TASK TO CARRY OUT: Locate the word "outCap" in the entries below, then gather every line that holds it.

DATA TO USE:
━━━━━━━━

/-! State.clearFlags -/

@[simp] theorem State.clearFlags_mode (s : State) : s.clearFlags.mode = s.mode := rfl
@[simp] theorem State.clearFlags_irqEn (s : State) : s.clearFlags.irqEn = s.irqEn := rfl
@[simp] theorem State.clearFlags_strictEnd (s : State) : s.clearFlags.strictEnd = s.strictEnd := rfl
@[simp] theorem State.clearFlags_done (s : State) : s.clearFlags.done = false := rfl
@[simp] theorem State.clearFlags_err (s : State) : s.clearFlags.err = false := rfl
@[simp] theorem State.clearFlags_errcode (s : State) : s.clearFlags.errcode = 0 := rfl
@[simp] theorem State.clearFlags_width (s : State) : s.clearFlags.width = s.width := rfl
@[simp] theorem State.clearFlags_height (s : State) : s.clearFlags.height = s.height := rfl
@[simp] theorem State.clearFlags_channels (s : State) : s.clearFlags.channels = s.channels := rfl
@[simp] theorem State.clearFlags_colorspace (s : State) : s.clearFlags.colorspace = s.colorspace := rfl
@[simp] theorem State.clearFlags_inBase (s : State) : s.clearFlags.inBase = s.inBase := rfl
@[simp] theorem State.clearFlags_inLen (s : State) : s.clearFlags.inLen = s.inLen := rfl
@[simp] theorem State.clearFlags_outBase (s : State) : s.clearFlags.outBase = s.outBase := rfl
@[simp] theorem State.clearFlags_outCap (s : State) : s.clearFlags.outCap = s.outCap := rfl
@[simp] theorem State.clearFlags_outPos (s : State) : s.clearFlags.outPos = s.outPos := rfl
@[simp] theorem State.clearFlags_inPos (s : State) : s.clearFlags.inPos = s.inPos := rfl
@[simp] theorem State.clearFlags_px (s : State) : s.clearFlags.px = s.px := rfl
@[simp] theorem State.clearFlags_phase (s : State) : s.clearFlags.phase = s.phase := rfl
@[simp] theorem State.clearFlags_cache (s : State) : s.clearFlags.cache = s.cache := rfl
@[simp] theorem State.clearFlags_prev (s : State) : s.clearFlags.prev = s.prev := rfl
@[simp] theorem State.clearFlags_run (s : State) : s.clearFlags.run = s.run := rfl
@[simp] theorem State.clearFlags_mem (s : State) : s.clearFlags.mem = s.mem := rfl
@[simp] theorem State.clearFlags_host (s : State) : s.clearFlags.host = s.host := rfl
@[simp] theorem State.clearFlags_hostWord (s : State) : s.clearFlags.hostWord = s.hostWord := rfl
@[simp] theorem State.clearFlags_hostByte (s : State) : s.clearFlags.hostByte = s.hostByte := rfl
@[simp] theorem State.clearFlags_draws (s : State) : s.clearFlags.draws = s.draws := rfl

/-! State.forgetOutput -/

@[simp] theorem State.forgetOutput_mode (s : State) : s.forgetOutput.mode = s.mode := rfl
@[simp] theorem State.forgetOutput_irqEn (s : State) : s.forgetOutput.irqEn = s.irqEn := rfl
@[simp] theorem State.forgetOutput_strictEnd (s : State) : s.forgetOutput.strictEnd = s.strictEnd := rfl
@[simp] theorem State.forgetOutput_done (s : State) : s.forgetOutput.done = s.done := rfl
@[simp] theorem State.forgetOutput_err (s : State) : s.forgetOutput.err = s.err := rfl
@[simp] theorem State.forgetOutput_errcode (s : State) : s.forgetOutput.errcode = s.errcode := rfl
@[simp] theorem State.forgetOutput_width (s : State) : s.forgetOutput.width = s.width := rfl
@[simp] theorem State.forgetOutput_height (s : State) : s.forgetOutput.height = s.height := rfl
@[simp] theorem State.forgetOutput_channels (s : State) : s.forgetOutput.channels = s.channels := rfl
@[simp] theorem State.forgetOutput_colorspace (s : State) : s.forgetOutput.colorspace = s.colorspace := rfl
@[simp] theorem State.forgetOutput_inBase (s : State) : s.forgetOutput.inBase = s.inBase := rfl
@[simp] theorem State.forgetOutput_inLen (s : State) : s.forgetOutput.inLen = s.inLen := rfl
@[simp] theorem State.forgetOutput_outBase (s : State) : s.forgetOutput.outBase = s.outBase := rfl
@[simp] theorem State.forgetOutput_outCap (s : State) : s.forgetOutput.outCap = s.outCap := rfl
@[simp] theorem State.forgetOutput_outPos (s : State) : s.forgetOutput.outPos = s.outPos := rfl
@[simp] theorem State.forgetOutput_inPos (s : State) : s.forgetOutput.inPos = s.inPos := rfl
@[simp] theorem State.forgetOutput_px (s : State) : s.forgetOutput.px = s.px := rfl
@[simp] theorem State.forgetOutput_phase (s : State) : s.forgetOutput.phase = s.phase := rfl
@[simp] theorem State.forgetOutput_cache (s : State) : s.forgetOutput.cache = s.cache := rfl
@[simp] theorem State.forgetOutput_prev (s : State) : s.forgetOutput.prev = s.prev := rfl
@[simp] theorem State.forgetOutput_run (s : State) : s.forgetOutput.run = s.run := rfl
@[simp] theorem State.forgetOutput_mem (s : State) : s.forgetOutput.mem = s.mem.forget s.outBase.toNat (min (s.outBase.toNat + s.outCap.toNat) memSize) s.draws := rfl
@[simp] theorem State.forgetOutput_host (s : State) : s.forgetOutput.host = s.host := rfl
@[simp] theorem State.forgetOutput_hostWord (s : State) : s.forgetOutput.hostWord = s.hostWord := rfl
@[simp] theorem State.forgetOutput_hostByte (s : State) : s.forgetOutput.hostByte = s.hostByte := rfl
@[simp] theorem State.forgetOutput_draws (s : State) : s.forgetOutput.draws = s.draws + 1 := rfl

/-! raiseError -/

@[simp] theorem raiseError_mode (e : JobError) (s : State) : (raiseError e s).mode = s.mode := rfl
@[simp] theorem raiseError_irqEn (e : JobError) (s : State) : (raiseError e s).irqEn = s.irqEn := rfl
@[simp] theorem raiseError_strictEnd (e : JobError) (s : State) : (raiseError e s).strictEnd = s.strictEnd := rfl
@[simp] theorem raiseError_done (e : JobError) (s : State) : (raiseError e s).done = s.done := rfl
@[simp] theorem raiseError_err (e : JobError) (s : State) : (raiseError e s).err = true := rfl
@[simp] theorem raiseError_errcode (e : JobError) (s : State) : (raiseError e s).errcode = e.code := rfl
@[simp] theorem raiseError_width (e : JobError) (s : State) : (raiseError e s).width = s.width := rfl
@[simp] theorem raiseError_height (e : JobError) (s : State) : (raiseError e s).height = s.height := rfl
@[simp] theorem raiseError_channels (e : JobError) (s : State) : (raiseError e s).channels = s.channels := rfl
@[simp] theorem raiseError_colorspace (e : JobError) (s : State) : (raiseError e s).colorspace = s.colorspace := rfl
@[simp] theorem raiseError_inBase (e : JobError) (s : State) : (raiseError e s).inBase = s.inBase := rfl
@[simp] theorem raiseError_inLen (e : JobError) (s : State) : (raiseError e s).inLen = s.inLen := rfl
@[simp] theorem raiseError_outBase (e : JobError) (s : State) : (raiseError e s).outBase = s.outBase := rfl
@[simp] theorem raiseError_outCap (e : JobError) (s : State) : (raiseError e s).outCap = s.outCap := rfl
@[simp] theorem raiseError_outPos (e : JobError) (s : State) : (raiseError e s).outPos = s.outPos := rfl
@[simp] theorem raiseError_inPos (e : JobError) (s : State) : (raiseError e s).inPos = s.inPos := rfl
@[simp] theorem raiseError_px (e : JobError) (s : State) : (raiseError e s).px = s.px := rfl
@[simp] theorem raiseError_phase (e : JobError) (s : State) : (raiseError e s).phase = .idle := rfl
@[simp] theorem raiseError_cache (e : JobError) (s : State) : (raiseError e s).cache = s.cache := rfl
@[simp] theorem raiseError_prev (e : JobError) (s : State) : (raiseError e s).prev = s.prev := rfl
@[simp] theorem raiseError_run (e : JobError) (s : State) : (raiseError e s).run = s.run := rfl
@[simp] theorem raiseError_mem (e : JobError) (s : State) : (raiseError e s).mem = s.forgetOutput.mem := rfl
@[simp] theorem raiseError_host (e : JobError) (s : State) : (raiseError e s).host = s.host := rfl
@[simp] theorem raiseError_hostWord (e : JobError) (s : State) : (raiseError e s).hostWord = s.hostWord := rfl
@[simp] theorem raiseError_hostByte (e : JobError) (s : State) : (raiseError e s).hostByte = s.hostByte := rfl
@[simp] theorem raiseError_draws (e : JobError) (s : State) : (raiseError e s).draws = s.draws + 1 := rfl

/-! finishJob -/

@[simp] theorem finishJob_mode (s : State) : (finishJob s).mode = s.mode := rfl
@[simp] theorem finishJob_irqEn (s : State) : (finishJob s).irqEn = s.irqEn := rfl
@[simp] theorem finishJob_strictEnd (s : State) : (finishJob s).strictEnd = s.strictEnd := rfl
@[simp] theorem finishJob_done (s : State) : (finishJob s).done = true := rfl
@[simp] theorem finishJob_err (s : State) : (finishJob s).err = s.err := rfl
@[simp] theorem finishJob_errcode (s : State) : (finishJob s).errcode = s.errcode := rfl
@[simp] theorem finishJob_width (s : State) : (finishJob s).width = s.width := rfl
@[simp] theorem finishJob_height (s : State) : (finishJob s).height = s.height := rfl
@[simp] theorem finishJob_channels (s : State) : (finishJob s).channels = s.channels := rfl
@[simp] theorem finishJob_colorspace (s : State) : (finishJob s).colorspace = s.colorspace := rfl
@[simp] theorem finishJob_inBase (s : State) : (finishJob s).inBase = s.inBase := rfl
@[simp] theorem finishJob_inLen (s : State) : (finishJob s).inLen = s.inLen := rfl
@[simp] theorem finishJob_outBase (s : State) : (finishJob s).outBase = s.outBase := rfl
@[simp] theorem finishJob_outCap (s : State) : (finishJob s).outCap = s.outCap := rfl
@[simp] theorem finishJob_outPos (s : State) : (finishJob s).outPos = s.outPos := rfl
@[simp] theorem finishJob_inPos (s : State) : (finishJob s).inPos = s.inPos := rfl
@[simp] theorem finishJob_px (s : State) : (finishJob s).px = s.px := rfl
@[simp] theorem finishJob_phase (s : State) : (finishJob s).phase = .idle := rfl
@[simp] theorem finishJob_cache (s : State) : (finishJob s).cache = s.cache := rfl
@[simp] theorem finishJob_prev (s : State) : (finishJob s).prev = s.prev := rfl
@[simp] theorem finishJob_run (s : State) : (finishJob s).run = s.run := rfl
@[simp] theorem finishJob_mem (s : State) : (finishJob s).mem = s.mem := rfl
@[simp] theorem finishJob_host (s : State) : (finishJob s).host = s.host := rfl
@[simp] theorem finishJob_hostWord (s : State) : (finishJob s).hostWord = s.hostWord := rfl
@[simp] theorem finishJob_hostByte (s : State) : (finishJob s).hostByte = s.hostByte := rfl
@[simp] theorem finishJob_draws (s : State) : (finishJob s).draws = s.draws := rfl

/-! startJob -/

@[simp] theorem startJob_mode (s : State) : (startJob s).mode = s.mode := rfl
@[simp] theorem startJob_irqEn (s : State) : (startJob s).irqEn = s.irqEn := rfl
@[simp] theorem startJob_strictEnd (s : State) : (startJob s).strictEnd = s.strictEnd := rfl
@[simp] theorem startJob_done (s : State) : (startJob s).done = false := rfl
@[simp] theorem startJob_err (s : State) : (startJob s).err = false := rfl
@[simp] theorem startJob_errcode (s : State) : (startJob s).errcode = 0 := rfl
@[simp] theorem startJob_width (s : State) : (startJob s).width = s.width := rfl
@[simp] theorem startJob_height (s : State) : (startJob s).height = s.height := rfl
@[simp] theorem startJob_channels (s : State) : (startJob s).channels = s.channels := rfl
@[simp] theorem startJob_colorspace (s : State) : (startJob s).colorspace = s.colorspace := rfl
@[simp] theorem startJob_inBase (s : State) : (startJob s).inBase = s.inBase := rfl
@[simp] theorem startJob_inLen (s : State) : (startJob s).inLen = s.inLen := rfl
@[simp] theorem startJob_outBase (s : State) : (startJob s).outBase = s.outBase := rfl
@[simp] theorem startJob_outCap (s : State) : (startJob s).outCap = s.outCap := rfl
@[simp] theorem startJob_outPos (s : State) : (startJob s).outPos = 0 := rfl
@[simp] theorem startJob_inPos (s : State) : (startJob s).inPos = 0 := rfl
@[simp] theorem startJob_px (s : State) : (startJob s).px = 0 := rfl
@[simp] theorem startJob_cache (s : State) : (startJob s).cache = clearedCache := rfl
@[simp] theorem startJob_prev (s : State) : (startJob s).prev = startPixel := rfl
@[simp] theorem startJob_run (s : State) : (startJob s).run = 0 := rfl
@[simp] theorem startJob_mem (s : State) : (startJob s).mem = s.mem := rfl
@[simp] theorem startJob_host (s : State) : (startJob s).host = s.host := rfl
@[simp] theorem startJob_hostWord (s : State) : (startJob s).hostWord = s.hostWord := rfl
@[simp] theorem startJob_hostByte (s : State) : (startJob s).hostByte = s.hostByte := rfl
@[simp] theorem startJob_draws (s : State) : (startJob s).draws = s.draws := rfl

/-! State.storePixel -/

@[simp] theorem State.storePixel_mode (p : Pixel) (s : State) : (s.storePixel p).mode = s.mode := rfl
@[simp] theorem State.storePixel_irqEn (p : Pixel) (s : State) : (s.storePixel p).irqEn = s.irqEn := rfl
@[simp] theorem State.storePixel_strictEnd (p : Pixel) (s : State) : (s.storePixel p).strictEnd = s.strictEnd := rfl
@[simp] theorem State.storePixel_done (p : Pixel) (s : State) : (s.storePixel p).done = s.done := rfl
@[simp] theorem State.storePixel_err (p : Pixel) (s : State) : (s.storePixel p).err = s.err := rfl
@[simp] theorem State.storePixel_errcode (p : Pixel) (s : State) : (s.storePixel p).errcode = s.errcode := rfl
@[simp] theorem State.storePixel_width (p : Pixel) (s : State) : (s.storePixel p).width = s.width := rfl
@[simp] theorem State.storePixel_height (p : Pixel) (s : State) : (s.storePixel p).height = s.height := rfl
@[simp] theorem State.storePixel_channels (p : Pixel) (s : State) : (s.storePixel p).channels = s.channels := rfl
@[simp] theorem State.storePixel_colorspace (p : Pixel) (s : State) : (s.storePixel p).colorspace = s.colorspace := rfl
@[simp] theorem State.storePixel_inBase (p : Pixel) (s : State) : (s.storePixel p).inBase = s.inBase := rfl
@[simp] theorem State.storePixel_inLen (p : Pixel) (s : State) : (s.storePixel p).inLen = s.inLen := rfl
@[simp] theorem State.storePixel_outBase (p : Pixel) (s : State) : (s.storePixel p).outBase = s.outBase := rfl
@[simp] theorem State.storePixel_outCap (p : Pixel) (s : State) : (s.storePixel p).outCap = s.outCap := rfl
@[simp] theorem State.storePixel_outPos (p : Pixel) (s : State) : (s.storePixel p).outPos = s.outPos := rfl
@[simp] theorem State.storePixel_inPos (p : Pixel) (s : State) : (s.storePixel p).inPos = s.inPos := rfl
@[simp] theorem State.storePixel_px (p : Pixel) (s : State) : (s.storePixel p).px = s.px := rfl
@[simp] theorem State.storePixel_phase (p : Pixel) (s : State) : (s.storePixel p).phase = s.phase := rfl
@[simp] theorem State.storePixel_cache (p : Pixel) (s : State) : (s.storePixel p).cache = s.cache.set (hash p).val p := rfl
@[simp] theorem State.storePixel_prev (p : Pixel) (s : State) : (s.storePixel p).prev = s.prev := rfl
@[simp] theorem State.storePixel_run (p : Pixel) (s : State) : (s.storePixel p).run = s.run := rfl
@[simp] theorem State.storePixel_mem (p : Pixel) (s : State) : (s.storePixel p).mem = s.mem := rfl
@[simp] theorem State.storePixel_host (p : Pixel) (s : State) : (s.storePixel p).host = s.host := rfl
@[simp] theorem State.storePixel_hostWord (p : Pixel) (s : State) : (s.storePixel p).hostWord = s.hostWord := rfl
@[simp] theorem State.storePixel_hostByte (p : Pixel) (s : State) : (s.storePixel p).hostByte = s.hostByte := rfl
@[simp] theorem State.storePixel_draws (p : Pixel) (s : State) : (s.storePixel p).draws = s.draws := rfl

━━━━━━━━

TASK OUTPUT:
@[simp] theorem State.clearFlags_outCap (s : State) : s.clearFlags.outCap = s.outCap := rfl
@[simp] theorem State.forgetOutput_outCap (s : State) : s.forgetOutput.outCap = s.outCap := rfl
@[simp] theorem State.forgetOutput_mem (s : State) : s.forgetOutput.mem = s.mem.forget s.outBase.toNat (min (s.outBase.toNat + s.outCap.toNat) memSize) s.draws := rfl
@[simp] theorem raiseError_outCap (e : JobError) (s : State) : (raiseError e s).outCap = s.outCap := rfl
@[simp] theorem finishJob_outCap (s : State) : (finishJob s).outCap = s.outCap := rfl
@[simp] theorem startJob_outCap (s : State) : (startJob s).outCap = s.outCap := rfl
@[simp] theorem State.storePixel_outCap (p : Pixel) (s : State) : (s.storePixel p).outCap = s.outCap := rfl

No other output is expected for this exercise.